Azoospermia: Is it worth waiting for the confirmation of the semen abnormality to start an infertility assessment?

Azoospermia is found in about 1% of men in the general population and in about 10%-15% of infertile men. Upon discovery of semen analysis abnormality, another test must be performed after an interval of 3 months before any other infertility work-up. This research aimed at evaluating the benefit of waiting for the control test. This retrospective monocentric descriptive study was carried out in the fertility center of the University Hospital of Saint Etienne. All consecutive azoospermic patients diagnosed between January, 2012 and December, 2019 were included. For each patient, two consecutive semen analyses performed 3 months apart were studied. The main focas was on patients whose second semen analysis would have modified the infertility work-up. Amongst the 172 cases under study, the second semen analysis revealed the presence of sperm for three men. Only one of these 3 modified semen analyses was normal. In the observed azoospermic population, sperm was found on the second test in 1.7%. An infertility assessment is necessary after the discovery of azoospermia in the first semen analysis in 99.5%. These results suggest that it is useless to wait three stressful months before starting an infertility assessment for azoospermic population.

INTRODUCTION

Azoospermia is discovered by performing a semen analysis as part of an infertility investigation (Patrick, 1993).

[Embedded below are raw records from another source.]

-- ==== Sys2Proof/Laws/Exec.lean ====
section
/-! SUPPORT. Once for each shared operation, everything it can do: the cases of a next state, cited instead of
unfolding the operation. -/

namespace Sys2Proof.Machine

/-- Everything DEC.ANC's pseudocode can answer (spec/41_decoder.md R131). -/
theorem decodeAnc_next {s t : State} (h : decodeAnc s = .next t) :
    (s.rxlen.toNat ≠ 16 ∧ t = s.raise .frameLength .clear) ∨
    (s.rxlen.toNat = 16 ∧ ∃ c, s.rxByte 9 = some c ∧ modeOf c = none ∧ t = s.raise .invalidResponse .clear) ∨
    (s.rxlen.toNat = 16 ∧ ∃ c m, s.rxByte 9 = some c ∧ modeOf c = some m ∧
      t = { s with resMode := some (c.extractLsb' 0 3) }.succeed false .clear) := by
  unfold decodeAnc at h
  split at h
  · next hl =>
    split at h
    · cases h
    · next c hc =>
      split at h
      · next hm => exact .inr (.inl ⟨hl, c, hc, hm, (Host.Outcome.next.inj h).symm⟩)
      · next m hm => exact .inr (.inr ⟨hl, c, m, hc, hm, (Host.Outcome.next.inj h).symm⟩)
  · next hl => exact .inl ⟨hl, (Host.Outcome.next.inj h).symm⟩

/-- Everything DEC.FWLEN's pseudocode can answer (spec/41_decoder.md R132). -/
theorem decodeFwlen_next {s t : State} (h : decodeFwlen s = .next t) :
    (s.rxlen.toNat ≠ 8 ∧ t = s.raise .frameLength .clear) ∨
    (s.rxlen.toNat = 8 ∧ ∃ n, s.rxByte 5 = some n ∧
      t = { s with resFwlen := some n, resRsize := some (BitVec.ofNat 9 (n.toNat + 2)) }.succeed false .set) := by
  unfold decodeFwlen at h
  split at h
  · next hl =>
    split at h
    · cases h
    · next n hn => exact .inr ⟨hl, n, hn, (Host.Outcome.next.inj h).symm⟩
  · next hl => exact .inl ⟨hl, (Host.Outcome.next.inj h).symm⟩

/-- Everything DEC.FWSTR's pseudocode can answer (spec/41_decoder.md R133). -/
theorem decodeFwstr_next {s t : State} (h : decodeFwstr s = .next t) :
    (s.fwlenValid = false ∧ t = s.raise .sequence .clear) ∨
    (s.fwlenValid = true ∧ ∃ n, s.resFwlen = some n ∧ s.rxlen.toNat ≠ n.toNat + 2 ∧
      t = s.raise .frameLength .clear) ∨
    (s.fwlenValid = true ∧ ∃ n str, s.resFwlen = some n ∧ s.rxlen.toNat = n.toNat + 2 ∧
      s.rxSlice 0 n.toNat = some str ∧
      t = { s with resStr := some str, resStrlen := some n }.succeed false .clear) := by
  unfold decodeFwstr at h
  split at h
  · next hv =>
    split at h
    · cases h
    · next n hn =>
      split at h
      · next hl =>
        split at h
        · cases h
        · next str hs => exact .inr (.inr ⟨hv, n, str, hn, hl, hs, (Host.Outcome.next.inj h).symm⟩)
      · next hl => exact .inr (.inl ⟨hv, n, hn, hl, (Host.Outcome.next.inj h).symm⟩)
  · next hv => exact .inl ⟨by simpa using hv, (Host.Outcome.next.inj h).symm⟩

/-- Everything DEC.SER's pseudocode can answer (spec/41_decoder.md R134). -/
theorem decodeSer_next {s t : State} (h : decodeSer s = .next t) :
    (s.rxlen.toNat ≠ 47 ∧ t = s.raise .frameLength .clear) ∨
    (s.rxlen.toNat = 47 ∧ ∃ str, s.rxSlice 31 16 = some str ∧
      t = { s with resStr := some str, resStrlen := some 16 }.succeed false .clear) := by
  unfold decodeSer at h
  split at h
  · next hl =>
    split at h
    · cases h
    · next str hs => exact .inr ⟨hl, str, hs, (Host.Outcome.next.inj h).symm⟩
  · next hl => exact .inl ⟨hl, (Host.Outcome.next.inj h).symm⟩

/-- Everything CHK.GEN's pseudocode can answer (spec/42_checksum.md R164). -/
theorem checksumGen_next {s t : State} (h : checksumGen s = .next t) :
    ∃ bytes, s.rxSlice 0 s.rxlen.toNat = some bytes ∧
      t = { s with resCrc := some (crc16 bytes) }.succeed false .keep := by
  unfold checksumGen at h
  split at h
  · cases h
  · next bytes hb => exact ⟨bytes, hb, (Host.Outcome.next.inj h).symm⟩

/-- Everything CHK.VAL's pseudocode can answer (spec/42_checksum.md R165). -/
theorem checksumVal_next {s t : State} (h : checksumVal s = .next t) :
    (s.rxlen.toNat < 2 ∧ t = s.raise .frameLength .keep) ∨
    (2 ≤ s.rxlen.toNat ∧ ∃ body lo hi, s.rxSlice 0 (s.rxlen.toNat - 2) = some body ∧
      s.rxByte (s.rxlen.toNat - 2) = some lo ∧ s.rxByte (s.rxlen.toNat - 1) = some hi ∧
      t = { s with resCrc := some (crc16 body) }.succeed (crc16 body == fromLowFirst lo hi) .keep) := by
  unfold checksumVal at h
  split at h
  · next hl =>
    split at h
    · next body lo hi hb hlo hhi => exact .inr ⟨hl, body, lo, hi, hb, hlo, hhi, (Host.Outcome.next.inj h).symm⟩
    · cases h
  · next hl => exact .inl ⟨by omega, (Host.Outcome.next.inj h).symm⟩

/-! The same operations the other way round: what each answers in each of its cases. -/

theorem decodeAnc_of_wrong_length {s : State} (h : s.rxlen.toNat ≠ 16) :
    decodeAnc s = .next (s.raise .frameLength .clear) := by
  simp [decodeAnc, ancStatusSize, h]

theorem decodeAnc_of_no_mode {s : State} {c : Byte} (h : s.rxlen.toNat = 16) (hc : s.rxByte 9 = some c)
    (hm : modeOf c = none) : decodeAnc s = .next (s.raise .invalidResponse .clear) := by
  simp [decodeAnc, ancStatusSize, ancCodeOffset, h, hc, hm]

theorem decodeAnc_of_mode {s : State} {c : Byte} {m : AncMode} (h : s.rxlen.toNat = 16) (hc : s.rxByte 9 = some c)
    (hm : modeOf c = some m) :
    decodeAnc s = .next ({ s with resMode := some (c.extractLsb' 0 3) }.succeed false .clear) := by
  simp [decodeAnc, ancStatusSize, ancCodeOffset, h, hc, hm]

theorem decodeFwlen_of_wrong_length {s : State} (h : s.rxlen.toNat ≠ 8) :
    decodeFwlen s = .next (s.raise .frameLength .clear) := by
  simp [decodeFwlen, fwStage1Size, h]

theorem decodeFwlen_of_byte {s : State} {n : Byte} (h : s.rxlen.toNat = 8) (hn : s.rxByte 5 = some n) :
    decodeFwlen s = .next
      ({ s with resFwlen := some n, resRsize := some (BitVec.ofNat 9 (n.toNat + 2)) }.succeed false .set) := by
  simp [decodeFwlen, fwStage1Size, fwLengthOffset, fwStage2Size, h, hn]

theorem decodeFwstr_of_no_latch {s : State} (h : s.fwlenValid = false) :
    decodeFwstr s = .next (s.raise .sequence .clear) := by
  simp [decodeFwstr, h]

theorem decodeFwstr_of_wrong_length {s : State} {n : Byte} (h : s.fwlenValid = true) (hn : s.resFwlen = some n)
    (hl : s.rxlen.toNat ≠ n.toNat + 2) : decodeFwstr s = .next (s.raise .frameLength .clear) := by
  simp [decodeFwstr, fwStage2Size, h, hn, hl]

theorem decodeFwstr_of_bytes {s : State} {n : Byte} {str : List Byte} (h : s.fwlenValid = true)
    (hn : s.resFwlen = some n) (hl : s.rxlen.toNat = n.toNat + 2) (hs : s.rxSlice 0 n.toNat = some str) :
    decodeFwstr s = .next ({ s with resStr := some str, resStrlen := some n }.succeed false .clear) := by
  simp [decodeFwstr, fwStage2Size, h, hn, hl, hs]

theorem decodeSer_of_wrong_length {s : State} (h : s.rxlen.toNat ≠ 47) :
    decodeSer s = .next (s.raise .frameLength .clear) := by
  simp [decodeSer, serialSize, h]

theorem decodeSer_of_bytes {s : State} {str : List Byte} (h : s.rxlen.toNat = 47)
    (hs : s.rxSlice 31 16 = some str) :
    decodeSer s = .next ({ s with resStr := some str, resStrlen := some 16 }.succeed false .clear) := by
  simp [decodeSer, serialSize, serialOffset, serialLength, h, hs]

theorem checksumGen_of_bytes {s : State} {bytes : List Byte} (h : s.rxSlice 0 s.rxlen.toNat = some bytes) :
    checksumGen s = .next ({ s with resCrc := some (crc16 bytes) }.succeed false .keep) := by
  simp [checksumGen, h]

theorem checksumVal_of_wrong_length {s : State} (h : s.rxlen.toNat < 2) :
    checksumVal s = .next (s.raise .frameLength .keep) := by
  simp [checksumVal, show ¬ 2 ≤ s.rxlen.toNat by omega]

theorem checksumVal_of_bytes {s : State} {body : List Byte} {lo hi : Byte} (h : 2 ≤ s.rxlen.toNat)
    (hb : s.rxSlice 0 (s.rxlen.toNat - 2) = some body) (hlo : s.rxByte (s.rxlen.toNat - 2) = some lo)
    (hhi : s.rxByte (s.rxlen.toNat - 1) = some hi) :
    checksumVal s = .next ({ s with resCrc := some (crc16 body) }.succeed
      (crc16 body == fromLowFirst lo hi) .keep) := by
  simp [checksumVal, h, hb, hlo, hhi]

/-! Reads and lengths do not change at the start of an operation. -/

@[simp] theorem State.beginOp_rxByte (s : State) (op : Byte) (i : Nat) : (s.beginOp op).rxByte i = s.rxByte i := rfl

@[simp] theorem State.beginOp_rxSlice (s : State) (op : Byte) (a n : Nat) :
    (s.beginOp op).rxSlice a n = s.rxSlice a n := rfl

/-- ISSUE either runs the decoded operation or raises ILLEGAL_OP (spec/60_exceptions.md R205, R218). -/
theorem issueWord_eq (op : Byte) (s : State) :
    issueWord op s = match decodeWord op with
      | some i => exec i s
      | none => .next (illegalOp op s) := by
  simp only [issueWord, decode]
  cases decodeWord op <;> rfl

/-- Every word is reserved and has no operation, or is the word of exactly one (spec/30_encoding.md R74, R75). -/
theorem decodeWord_cases (op : Byte) :
    (reservedWord op = true ∧ decodeWord op = none) ∨
    (reservedWord op = false ∧ ∃ i, decodeWord op = some i ∧ encodeWord i = op) := by
  have h : ∀ w : Byte, (reservedWord w = true ∧ decodeWord w = none) ∨
      (reservedWord w = false ∧ (decodeWord w).map encodeWord = some w) := by decide
  rcases h op with h | ⟨hr, hd⟩
  · exact .inl h
  · cases hi : decodeWord op with
    | none => simp [hi] at hd
    | some i => exact .inr ⟨hr, i, rfl, by simpa [hi] using hd⟩

@[simp] theorem decodeWord_encodeWord (i : Instr) : decodeWord (encodeWord i) = some i := by cases i <;> rfl

/-- What the decoder reads from one byte (spec/30_encoding.md R70). -/
theorem decode_singleton_eq_ok {op : Byte} {i : Instr} : decode [op] = .ok (i, []) ↔ decodeWord op = some i := by
  simp only [decode]
  cases decodeWord op <;> simp

/-- Everything ISSUE can answer when it goes on (spec/60_exceptions.md R205, R218). -/
theorem issueWord_next {op : Byte} {s t : State} (h : issueWord op s = .next t) :
    (reservedWord op = true ∧ decodeWord op = none ∧ t = illegalOp op s) ∨
    ∃ i, op = encodeWord i ∧ reservedWord op = false ∧ exec i s = .next t := by
  rw [issueWord_eq] at h
  rcases decodeWord_cases op with ⟨hr, hd⟩ | ⟨hr, i, hd, rfl⟩
  · rw [hd] at h
    cases h
    exact .inl ⟨hr, hd, rfl⟩
  · rw [hd] at h
    exact .inr ⟨i, rfl, hr, h⟩

/-- Everything a CH.WRITE can do (spec/60_exceptions.md R219, R222). -/
theorem State.channelWrite_cases (s : State) (bytes : List Byte) :
    (s.channel = .absent ∧ s.channelWrite bytes = .refused .channelAbsent) ∨
    (s.channel = .dead ∧ s.channelWrite bytes = .refused .channelDead) ∨
    (s.channel = .connected ∧ s.writeDraws = [] ∧ s.channelWrite bytes = .waiting) ∨
    (s.channel = .connected ∧ ∃ rest, s.writeDraws = .ok :: rest ∧
      s.channelWrite bytes = .done [] { s with sent := s.sent ++ bytes, writeDraws := rest }) ∨
    (s.channel = .connected ∧ ∃ rest, s.writeDraws = .ioError :: rest ∧
      s.channelWrite bytes = .failed { s with channel := .dead, writeDraws := rest }) := by
  unfold State.channelWrite
  cases s.channel <;> simp
  rcases s.writeDraws with _ | ⟨_ | _, rest⟩ <;> simp

/-- Everything a CH.READ can do (spec/60_exceptions.md R220, R222). -/
theorem State.channelRead_cases (s : State) (n : Nat) :
    (s.channel = .absent ∧ s.channelRead n = .refused .channelAbsent) ∨
    (s.channel = .dead ∧ s.channelRead n = .refused .channelDead) ∨
    (s.channel = .connected ∧ s.readDraws = [] ∧ s.channelRead n = .waiting) ∨
    (s.channel = .connected ∧ ∃ b rest, s.readDraws = .bytes b :: rest ∧ b.length = n ∧
      s.channelRead n = .done b { s with readDraws := rest }) ∨
    (s.channel = .connected ∧ ∃ d rest, s.readDraws = d :: rest ∧ (∀ b, d = .bytes b → b.length ≠ n) ∧
      s.channelRead n = .failed { s with channel := .dead, readDraws := rest }) := by
  unfold State.channelRead
  cases s.channel <;> simp
  rcases s.readDraws with _ | ⟨⟨b⟩ | _, rest⟩ <;> simp
  by_cases hb : b.length = n <;> simp [hb]

/-- What a step does, by the script and the inputs (spec/60_exceptions.md R226). -/
theorem machineStep_script {s : State} {x : ExchangeStep} {rest : List ExchangeStep} (h : s.script = x :: rest) :
    machineStep s = exchangeStep x s { s with script := rest } := by
  simp [machineStep, h]

theorem machineStep_input {s : State} {a : Input} {rest : List Input} (h : s.script = []) (hi : s.inputs = a :: rest) :
    machineStep s = inputStep a s { s with inputs := rest } := by
  simp [machineStep, h, hi]

theorem machineStep_idle {s : State} (h : s.script = []) (hi : s.inputs = []) : machineStep s = .next s := by
  simp [machineStep, h, hi]

end Sys2Proof.Machine
end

It is defined as the absence of spermatozoa after centrifugation of the semen at 3000g for 15 min and thorough examination of the pellet (World Health Organization, Department of Reproductive Health and Research, 2010). It must be distinguished from the absence of semen (anejaculation). Azoospermia is found in about 1% of men in the general population and in about 10%–15% of infertile men (Cocuzza et al., 2013; Jarow et al., 1989; Nieschlag et al., 2010).

Azoospermia may be permanent or transient. Transient azoospermia can be observed after several days of hyperthermia (flu syndrome) or after medication intake (colchicine, salazopyrine, exogenous hormones in therapy or in sports dumping). Hyperthermia and iatrogenic agents lead to hyperoxidation of maturing spermatozoa and to micro disorders of the testis vascularization responsible for destruction of the spermatozoa (Hamdi et al., 2020).

Azoospermia can be classified as obstructive or non‐obstructive. The etiological diagnosis of azoospermia is based on various tests performed after detection of a semen analysis abnormality (from mild OATS to azoospermia). The theoretical spermatogenesis cycle is 74 days. Therefore, confirmation of azoospermia by another test 3 months later is recommended by the World Health Organization, the American urology Association and the European Urology Association, delaying other investigation (Jarow et al., 2011; World Health Organization, 2010). This recommendation is not based on any high level of evidence and includes all semen analysis abnormalities (azoospermia, and all types of OATS: oligo, astheno and teratozoospermia). In the event of an abnormality on the second spermogram, an infertility assessment should be carried out. Depending on the results, therapies can be considered such as TESE/MESA (surgical biopsy of the testicle and microsurgical aspiration of spermatozoa in the epididymis), allowing the recovery of spermatozoa that can be used in Intra‐Cytoplasmic Sperm Injection (ICSI) in 30 to 50% of cases (Corona, 2017).

The absence of etiological research during the 3‐month waiting period, is an additional source of stress in the population of infertile couples. The absence of a child in the couple is a source of depression (Galhardo et al., 2016; Madero et al., 2017). Waiting times and lengthy treatment alter the quality of life of the affected couples (Coëffin‐Driol & Giami, 2004). Beginning the assessment (hormonal, genetic and imaging investigation) as soon as azoospermia is discovered would improve their care from a psychological point of view and to some extent, in terms of pregnancy rate, by speeding up management.

Main objective

This study aims at comparing the first semen analysis results with the control test in men diagnosed with azoospermia.

MATERIAL AND METHODS

Study population

A retrospective, descriptive monocentric study of consecutive patients diagnosed with azoospermia was carried out from 1 January 2012 to 31 December 2019 in the Reproductive Medicine Department of the University Hospital of Saint Etienne, France.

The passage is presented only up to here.